— Task brief —
Whichever lines of the material contain "dstSide", copy each of them.

— Entries provided —

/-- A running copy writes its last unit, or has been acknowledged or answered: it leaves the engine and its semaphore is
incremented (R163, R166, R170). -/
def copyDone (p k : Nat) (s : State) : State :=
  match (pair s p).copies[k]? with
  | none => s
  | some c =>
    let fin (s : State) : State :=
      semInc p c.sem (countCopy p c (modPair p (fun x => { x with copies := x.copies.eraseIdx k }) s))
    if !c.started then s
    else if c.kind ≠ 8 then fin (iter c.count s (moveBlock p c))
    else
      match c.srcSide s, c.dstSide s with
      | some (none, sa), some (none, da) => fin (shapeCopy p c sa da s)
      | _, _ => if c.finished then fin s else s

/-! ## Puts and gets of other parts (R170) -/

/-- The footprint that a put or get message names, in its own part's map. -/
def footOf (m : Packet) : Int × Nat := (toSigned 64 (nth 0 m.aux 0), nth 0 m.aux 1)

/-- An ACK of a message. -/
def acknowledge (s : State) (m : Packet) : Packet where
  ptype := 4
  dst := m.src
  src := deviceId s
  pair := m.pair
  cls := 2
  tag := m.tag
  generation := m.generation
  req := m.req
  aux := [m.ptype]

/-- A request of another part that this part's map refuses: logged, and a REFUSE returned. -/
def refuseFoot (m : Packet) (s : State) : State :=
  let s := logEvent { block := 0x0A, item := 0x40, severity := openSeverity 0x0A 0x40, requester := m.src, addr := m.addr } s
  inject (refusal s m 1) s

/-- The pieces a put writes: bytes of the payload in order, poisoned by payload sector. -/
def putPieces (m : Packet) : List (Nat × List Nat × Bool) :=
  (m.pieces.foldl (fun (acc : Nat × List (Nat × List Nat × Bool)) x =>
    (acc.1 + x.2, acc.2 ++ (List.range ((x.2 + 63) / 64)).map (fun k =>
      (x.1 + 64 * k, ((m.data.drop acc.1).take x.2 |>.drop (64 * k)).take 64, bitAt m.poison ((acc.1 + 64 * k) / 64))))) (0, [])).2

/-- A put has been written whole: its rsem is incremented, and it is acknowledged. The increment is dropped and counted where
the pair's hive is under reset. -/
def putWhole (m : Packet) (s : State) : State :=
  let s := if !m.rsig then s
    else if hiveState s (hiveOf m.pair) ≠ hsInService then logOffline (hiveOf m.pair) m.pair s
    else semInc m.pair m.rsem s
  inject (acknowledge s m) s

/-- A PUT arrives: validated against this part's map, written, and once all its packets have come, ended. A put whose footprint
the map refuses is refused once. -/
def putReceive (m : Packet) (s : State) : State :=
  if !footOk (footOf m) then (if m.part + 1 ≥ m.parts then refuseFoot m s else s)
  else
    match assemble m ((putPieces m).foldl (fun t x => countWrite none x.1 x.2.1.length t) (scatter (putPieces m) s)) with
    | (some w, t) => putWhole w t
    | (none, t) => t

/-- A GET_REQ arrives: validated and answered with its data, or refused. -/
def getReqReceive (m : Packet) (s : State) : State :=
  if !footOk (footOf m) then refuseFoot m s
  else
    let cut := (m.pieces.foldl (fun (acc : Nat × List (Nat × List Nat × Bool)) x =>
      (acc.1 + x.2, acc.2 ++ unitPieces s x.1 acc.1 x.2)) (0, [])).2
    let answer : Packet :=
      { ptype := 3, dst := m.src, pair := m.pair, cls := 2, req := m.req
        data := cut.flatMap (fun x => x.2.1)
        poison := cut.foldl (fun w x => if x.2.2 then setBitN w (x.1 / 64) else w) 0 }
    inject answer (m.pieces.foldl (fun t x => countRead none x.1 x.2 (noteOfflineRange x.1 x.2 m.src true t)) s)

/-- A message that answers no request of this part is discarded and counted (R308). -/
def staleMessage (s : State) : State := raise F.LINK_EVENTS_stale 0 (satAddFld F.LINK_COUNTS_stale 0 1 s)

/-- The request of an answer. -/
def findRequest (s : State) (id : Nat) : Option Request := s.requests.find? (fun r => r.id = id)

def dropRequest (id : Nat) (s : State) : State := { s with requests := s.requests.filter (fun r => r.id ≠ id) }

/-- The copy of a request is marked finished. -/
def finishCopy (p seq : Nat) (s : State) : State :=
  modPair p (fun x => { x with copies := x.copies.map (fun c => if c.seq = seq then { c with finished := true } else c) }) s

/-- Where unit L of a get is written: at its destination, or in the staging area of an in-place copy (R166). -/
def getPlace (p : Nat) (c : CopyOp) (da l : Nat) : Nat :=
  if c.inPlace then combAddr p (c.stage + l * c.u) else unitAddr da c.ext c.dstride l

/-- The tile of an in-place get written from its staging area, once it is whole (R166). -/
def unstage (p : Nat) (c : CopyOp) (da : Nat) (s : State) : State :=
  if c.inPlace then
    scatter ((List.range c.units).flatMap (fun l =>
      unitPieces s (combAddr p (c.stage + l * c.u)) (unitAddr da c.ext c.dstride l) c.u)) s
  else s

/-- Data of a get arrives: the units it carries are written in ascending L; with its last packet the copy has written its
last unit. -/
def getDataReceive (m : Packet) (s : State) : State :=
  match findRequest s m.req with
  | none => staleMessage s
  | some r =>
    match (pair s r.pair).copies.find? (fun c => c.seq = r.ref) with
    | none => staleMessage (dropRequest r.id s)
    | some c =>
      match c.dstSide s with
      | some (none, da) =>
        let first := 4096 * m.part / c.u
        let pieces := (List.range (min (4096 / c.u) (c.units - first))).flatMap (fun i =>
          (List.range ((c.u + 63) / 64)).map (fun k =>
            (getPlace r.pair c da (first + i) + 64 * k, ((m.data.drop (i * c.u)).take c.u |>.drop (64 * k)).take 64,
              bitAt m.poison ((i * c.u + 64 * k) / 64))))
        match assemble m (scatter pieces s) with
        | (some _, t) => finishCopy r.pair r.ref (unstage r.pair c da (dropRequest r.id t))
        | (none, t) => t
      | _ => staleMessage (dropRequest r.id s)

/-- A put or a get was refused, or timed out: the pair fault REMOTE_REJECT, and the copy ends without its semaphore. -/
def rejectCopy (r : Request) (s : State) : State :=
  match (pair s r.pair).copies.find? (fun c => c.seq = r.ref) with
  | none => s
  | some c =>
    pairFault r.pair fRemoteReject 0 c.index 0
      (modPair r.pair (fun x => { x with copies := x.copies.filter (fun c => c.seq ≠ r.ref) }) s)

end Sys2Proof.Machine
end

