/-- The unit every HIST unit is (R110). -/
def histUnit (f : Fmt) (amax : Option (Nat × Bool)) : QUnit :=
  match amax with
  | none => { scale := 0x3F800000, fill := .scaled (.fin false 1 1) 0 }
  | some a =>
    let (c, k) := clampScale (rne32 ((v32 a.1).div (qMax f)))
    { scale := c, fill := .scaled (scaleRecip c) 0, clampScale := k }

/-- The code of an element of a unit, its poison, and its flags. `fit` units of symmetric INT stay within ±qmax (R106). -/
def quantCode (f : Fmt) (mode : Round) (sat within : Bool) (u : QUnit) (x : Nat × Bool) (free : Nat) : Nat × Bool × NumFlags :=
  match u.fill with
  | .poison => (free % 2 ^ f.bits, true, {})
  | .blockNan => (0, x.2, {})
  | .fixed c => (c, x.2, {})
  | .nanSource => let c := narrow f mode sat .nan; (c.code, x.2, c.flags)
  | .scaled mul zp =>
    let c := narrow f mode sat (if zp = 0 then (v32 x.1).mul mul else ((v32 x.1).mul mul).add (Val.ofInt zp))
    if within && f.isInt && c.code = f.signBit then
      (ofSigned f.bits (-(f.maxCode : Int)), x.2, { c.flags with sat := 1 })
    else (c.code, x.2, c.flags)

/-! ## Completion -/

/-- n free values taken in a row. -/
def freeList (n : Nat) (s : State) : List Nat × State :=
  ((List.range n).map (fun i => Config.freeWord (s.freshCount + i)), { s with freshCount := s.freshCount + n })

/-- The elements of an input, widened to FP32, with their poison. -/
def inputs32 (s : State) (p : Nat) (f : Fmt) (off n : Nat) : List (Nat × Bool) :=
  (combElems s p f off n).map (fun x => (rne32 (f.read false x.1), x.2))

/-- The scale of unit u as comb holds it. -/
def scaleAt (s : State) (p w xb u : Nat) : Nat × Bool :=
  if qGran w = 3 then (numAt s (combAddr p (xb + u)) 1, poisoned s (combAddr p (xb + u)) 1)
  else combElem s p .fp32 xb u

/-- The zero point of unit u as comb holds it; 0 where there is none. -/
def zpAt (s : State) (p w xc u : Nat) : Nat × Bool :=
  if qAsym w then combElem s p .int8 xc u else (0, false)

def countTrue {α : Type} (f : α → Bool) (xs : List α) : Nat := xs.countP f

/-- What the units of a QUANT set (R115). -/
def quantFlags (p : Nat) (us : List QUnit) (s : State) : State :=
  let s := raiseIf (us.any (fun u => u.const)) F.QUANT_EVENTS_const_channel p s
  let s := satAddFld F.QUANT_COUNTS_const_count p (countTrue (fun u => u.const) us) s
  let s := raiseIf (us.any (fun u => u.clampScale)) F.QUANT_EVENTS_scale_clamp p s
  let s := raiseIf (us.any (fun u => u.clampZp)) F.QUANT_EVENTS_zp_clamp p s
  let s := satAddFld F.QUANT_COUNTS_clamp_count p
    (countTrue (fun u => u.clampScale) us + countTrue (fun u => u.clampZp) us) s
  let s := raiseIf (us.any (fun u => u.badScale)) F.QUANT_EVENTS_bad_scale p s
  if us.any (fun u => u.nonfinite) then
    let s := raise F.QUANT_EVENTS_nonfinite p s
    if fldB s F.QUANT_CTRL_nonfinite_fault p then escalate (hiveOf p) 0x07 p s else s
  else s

— Answer to the exercise —
      match c.srcSide s, c.dstSide s with
      match c.dstSide s with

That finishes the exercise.